EXERCISE DATA »
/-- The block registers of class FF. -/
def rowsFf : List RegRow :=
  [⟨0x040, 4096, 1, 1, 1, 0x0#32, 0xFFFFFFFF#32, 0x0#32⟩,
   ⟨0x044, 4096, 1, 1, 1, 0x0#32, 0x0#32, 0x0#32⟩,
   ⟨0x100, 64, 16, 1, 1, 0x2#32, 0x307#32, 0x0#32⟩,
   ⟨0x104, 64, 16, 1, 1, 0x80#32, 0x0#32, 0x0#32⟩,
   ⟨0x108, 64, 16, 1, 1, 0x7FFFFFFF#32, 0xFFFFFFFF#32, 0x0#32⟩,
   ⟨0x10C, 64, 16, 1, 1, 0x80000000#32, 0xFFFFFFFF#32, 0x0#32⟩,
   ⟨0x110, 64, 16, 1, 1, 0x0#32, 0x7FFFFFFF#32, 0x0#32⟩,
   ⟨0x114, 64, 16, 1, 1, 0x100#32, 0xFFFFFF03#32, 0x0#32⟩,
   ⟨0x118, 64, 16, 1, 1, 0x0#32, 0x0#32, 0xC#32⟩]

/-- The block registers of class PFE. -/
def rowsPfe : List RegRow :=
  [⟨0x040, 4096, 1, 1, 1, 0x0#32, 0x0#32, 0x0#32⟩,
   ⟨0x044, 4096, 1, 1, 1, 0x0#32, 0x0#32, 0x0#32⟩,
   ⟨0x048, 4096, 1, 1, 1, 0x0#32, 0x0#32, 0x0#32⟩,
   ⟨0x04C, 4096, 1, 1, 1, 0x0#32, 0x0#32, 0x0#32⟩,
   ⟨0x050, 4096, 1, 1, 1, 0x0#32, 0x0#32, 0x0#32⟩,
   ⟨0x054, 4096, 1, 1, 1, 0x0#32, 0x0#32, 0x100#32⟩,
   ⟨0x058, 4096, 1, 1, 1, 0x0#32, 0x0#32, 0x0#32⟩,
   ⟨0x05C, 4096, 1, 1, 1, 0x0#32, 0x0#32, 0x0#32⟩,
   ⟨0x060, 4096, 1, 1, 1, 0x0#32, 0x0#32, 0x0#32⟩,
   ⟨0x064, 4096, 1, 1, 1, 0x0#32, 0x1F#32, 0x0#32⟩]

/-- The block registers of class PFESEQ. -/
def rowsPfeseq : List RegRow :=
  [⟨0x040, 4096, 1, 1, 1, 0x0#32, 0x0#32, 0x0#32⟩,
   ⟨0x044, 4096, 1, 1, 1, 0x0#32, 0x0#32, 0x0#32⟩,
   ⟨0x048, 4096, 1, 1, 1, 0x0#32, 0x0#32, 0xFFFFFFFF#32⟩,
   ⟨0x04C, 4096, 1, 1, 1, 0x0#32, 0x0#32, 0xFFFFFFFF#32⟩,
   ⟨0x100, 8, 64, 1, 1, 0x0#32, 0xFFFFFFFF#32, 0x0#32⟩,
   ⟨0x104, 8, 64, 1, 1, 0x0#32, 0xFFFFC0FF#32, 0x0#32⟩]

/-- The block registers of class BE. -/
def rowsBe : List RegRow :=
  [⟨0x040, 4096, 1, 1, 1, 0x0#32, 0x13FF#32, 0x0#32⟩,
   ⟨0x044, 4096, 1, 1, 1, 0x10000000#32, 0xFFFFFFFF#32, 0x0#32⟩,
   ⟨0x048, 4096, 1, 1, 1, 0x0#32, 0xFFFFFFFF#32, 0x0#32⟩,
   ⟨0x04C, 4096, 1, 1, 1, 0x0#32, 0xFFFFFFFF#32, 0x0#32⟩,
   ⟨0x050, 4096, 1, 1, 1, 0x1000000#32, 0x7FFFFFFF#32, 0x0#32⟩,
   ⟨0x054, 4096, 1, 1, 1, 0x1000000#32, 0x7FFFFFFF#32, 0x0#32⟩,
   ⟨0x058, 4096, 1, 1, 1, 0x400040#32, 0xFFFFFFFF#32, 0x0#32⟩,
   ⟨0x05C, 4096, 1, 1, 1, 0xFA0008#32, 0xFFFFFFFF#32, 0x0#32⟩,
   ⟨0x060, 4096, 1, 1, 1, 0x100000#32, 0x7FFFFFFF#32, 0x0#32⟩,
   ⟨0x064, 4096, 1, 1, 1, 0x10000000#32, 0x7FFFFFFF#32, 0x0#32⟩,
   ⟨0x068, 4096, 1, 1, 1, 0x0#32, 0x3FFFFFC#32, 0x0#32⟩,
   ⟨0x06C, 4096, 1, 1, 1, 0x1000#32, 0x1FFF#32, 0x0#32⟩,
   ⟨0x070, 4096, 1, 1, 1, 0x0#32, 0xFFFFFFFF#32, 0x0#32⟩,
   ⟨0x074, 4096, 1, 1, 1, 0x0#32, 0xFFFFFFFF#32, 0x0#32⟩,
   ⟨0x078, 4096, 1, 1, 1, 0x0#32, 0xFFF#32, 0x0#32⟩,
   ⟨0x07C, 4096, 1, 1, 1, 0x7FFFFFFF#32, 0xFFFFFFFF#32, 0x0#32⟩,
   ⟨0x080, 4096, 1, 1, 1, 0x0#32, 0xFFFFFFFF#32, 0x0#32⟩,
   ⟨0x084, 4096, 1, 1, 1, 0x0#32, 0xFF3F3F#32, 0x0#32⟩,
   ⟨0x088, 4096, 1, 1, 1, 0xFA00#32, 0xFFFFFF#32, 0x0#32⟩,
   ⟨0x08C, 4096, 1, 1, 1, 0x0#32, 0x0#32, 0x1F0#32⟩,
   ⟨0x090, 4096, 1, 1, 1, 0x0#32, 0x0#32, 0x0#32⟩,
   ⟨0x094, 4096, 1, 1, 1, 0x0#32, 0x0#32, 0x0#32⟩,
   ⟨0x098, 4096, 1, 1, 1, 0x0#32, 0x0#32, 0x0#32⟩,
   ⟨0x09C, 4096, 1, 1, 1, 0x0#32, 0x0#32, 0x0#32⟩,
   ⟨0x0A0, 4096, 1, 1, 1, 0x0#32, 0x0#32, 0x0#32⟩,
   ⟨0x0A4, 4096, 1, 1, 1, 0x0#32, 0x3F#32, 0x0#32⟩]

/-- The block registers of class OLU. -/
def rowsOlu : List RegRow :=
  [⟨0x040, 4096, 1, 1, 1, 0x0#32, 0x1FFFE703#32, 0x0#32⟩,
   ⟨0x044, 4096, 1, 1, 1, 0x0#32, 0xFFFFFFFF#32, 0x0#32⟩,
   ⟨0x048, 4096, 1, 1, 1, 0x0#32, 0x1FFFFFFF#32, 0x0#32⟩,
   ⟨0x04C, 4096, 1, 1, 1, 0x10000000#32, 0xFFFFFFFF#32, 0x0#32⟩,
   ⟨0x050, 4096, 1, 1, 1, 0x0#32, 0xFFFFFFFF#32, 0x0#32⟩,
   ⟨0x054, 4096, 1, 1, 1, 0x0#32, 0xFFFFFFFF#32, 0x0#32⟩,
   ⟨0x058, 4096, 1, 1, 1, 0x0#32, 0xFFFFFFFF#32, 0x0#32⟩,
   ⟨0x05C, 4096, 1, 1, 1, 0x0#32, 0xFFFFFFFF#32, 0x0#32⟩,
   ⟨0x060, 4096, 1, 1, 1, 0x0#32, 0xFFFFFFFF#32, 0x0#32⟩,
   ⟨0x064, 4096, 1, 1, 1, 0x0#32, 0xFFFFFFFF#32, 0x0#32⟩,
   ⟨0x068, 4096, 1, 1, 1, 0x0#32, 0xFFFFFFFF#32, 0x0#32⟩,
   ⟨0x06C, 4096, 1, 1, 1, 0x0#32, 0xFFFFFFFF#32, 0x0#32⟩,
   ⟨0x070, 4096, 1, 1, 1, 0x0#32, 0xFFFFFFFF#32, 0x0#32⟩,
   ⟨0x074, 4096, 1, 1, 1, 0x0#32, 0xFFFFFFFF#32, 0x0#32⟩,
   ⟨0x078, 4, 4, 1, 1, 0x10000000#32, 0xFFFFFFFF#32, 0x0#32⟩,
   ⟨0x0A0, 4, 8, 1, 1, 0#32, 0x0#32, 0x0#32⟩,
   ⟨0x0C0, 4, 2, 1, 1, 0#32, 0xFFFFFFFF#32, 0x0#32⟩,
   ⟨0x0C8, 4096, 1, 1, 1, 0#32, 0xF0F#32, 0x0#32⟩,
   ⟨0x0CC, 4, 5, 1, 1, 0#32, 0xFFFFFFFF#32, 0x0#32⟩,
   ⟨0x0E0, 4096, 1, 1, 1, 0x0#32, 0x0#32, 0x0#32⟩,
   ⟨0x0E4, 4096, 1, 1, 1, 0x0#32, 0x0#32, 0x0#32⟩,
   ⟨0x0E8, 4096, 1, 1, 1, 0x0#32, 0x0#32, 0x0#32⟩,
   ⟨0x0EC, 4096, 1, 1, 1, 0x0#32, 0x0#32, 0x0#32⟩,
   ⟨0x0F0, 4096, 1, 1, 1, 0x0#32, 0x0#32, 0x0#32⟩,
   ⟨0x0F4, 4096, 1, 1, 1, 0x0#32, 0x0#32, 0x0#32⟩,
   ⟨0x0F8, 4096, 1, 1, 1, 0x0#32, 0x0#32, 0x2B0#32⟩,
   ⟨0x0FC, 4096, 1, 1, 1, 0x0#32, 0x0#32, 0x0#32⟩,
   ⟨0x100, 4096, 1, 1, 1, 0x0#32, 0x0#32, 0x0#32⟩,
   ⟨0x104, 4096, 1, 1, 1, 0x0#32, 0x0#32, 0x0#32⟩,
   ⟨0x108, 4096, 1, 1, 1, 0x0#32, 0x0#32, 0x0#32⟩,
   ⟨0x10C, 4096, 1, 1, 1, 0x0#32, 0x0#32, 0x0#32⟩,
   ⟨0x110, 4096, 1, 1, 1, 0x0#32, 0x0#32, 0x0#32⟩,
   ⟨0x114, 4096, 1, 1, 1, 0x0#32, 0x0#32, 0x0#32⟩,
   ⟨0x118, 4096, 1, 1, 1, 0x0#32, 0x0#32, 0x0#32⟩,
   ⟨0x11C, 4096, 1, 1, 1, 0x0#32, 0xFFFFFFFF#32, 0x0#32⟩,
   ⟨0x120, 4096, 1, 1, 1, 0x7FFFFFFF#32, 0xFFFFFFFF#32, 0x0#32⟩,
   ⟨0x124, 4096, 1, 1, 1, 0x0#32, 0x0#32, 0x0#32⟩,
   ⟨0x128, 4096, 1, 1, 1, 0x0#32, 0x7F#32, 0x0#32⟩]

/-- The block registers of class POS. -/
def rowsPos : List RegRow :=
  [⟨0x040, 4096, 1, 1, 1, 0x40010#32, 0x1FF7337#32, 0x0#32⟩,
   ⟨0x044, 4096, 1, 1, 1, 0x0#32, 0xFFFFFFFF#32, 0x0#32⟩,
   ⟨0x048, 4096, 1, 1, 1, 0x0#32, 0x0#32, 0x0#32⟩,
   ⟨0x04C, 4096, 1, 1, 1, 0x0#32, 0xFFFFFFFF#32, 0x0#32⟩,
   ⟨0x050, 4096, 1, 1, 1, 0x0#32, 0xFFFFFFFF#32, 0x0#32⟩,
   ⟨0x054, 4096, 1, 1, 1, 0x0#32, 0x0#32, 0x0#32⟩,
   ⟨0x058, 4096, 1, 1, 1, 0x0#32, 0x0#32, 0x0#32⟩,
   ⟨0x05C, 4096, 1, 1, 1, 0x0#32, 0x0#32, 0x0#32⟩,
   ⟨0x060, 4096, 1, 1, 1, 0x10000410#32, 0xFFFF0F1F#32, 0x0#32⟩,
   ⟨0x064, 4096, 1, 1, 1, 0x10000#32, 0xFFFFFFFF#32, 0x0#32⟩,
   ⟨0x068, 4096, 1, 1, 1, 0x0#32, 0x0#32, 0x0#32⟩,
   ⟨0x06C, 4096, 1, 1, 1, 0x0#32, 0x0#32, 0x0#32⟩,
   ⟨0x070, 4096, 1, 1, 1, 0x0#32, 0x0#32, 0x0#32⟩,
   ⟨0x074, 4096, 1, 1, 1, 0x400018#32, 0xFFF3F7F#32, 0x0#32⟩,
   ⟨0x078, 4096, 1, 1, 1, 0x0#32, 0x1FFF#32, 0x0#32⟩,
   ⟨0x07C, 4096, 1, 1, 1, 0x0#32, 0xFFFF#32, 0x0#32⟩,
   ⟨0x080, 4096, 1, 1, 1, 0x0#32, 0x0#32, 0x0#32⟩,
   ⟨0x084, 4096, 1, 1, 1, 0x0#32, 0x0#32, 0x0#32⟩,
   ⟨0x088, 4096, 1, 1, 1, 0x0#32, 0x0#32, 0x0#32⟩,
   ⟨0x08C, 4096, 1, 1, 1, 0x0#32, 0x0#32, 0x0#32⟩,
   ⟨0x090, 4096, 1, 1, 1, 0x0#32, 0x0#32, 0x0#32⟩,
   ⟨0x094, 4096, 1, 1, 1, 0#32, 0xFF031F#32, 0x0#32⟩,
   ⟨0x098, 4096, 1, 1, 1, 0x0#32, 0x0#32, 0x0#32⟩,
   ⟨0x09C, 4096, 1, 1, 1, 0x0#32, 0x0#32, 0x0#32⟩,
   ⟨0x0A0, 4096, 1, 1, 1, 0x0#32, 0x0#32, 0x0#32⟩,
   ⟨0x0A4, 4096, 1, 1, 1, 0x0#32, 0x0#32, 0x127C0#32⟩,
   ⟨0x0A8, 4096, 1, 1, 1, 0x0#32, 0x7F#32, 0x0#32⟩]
---
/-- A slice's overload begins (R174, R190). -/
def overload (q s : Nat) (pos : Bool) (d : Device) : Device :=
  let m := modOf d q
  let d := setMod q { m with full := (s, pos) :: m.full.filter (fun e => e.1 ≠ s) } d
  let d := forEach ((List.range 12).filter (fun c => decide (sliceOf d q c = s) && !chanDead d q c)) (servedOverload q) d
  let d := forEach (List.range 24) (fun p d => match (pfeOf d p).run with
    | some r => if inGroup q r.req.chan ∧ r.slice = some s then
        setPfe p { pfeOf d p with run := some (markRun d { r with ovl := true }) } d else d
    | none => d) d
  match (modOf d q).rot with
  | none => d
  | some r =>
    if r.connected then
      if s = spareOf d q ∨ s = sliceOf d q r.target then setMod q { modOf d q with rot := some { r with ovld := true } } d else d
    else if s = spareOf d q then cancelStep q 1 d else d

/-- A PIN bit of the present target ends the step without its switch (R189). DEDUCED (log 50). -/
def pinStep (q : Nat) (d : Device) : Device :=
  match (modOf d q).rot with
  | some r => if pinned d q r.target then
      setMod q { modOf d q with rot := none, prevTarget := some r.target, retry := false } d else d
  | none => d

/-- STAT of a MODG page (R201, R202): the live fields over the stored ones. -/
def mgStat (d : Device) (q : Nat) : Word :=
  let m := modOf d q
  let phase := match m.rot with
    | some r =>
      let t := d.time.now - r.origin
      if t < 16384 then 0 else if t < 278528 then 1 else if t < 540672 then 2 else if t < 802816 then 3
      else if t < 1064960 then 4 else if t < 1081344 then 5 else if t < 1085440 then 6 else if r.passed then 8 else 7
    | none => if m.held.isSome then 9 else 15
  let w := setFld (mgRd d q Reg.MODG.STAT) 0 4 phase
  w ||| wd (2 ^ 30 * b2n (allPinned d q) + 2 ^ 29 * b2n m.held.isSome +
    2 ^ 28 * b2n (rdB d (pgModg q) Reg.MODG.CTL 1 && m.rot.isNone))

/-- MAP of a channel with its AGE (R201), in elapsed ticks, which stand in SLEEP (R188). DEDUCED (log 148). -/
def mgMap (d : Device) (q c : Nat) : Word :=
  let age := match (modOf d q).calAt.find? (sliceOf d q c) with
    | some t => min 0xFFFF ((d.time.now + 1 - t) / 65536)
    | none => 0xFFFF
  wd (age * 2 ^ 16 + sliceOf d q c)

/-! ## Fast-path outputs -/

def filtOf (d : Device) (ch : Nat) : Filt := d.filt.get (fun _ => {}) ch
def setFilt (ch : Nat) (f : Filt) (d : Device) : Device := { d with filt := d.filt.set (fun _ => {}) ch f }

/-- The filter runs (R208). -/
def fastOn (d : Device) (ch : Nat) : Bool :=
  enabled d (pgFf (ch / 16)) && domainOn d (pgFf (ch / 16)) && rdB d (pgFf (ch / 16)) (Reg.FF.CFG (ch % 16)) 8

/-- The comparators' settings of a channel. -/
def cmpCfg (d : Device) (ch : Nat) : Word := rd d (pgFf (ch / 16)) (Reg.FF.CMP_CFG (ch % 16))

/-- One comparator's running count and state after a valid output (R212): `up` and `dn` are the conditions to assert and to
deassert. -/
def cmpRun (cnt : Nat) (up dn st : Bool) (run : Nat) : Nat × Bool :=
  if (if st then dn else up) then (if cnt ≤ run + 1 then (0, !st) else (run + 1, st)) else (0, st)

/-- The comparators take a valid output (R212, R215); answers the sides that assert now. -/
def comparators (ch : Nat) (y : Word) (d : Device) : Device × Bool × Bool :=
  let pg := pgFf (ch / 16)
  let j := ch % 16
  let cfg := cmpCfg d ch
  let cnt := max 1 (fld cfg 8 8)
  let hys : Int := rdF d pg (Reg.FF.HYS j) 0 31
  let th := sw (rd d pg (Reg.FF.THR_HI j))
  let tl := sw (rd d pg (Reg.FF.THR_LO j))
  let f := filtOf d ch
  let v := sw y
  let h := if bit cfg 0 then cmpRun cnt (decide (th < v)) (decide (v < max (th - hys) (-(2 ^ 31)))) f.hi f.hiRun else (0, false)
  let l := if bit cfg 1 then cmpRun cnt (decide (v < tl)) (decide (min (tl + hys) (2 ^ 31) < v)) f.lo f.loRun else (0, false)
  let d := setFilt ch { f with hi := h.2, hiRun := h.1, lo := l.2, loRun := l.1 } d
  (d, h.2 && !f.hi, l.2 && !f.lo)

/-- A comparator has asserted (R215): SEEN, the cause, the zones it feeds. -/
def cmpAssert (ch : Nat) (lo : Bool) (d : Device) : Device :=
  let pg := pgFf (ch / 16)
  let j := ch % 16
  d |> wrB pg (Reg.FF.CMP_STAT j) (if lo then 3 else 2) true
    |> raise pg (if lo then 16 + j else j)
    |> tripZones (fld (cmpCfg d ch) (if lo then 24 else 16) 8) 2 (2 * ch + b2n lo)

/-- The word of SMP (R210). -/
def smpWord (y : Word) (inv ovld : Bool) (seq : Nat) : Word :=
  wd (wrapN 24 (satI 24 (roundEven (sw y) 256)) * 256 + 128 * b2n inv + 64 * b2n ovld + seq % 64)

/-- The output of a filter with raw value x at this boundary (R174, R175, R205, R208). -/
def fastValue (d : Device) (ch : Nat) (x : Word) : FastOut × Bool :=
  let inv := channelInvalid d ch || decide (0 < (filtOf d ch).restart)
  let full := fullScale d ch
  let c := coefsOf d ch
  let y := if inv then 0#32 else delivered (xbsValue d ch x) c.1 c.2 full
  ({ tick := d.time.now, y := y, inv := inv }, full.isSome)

EXERCISE » Only lines that hold the string "DEDUCED" belong in the answer, so copy every one of them from the records.

OUTPUT FOR THIS TASK »
/-- A PIN bit of the present target ends the step without its switch (R189). DEDUCED (log 50). -/
/-- MAP of a channel with its AGE (R201), in elapsed ticks, which stand in SLEEP (R188). DEDUCED (log 148). -/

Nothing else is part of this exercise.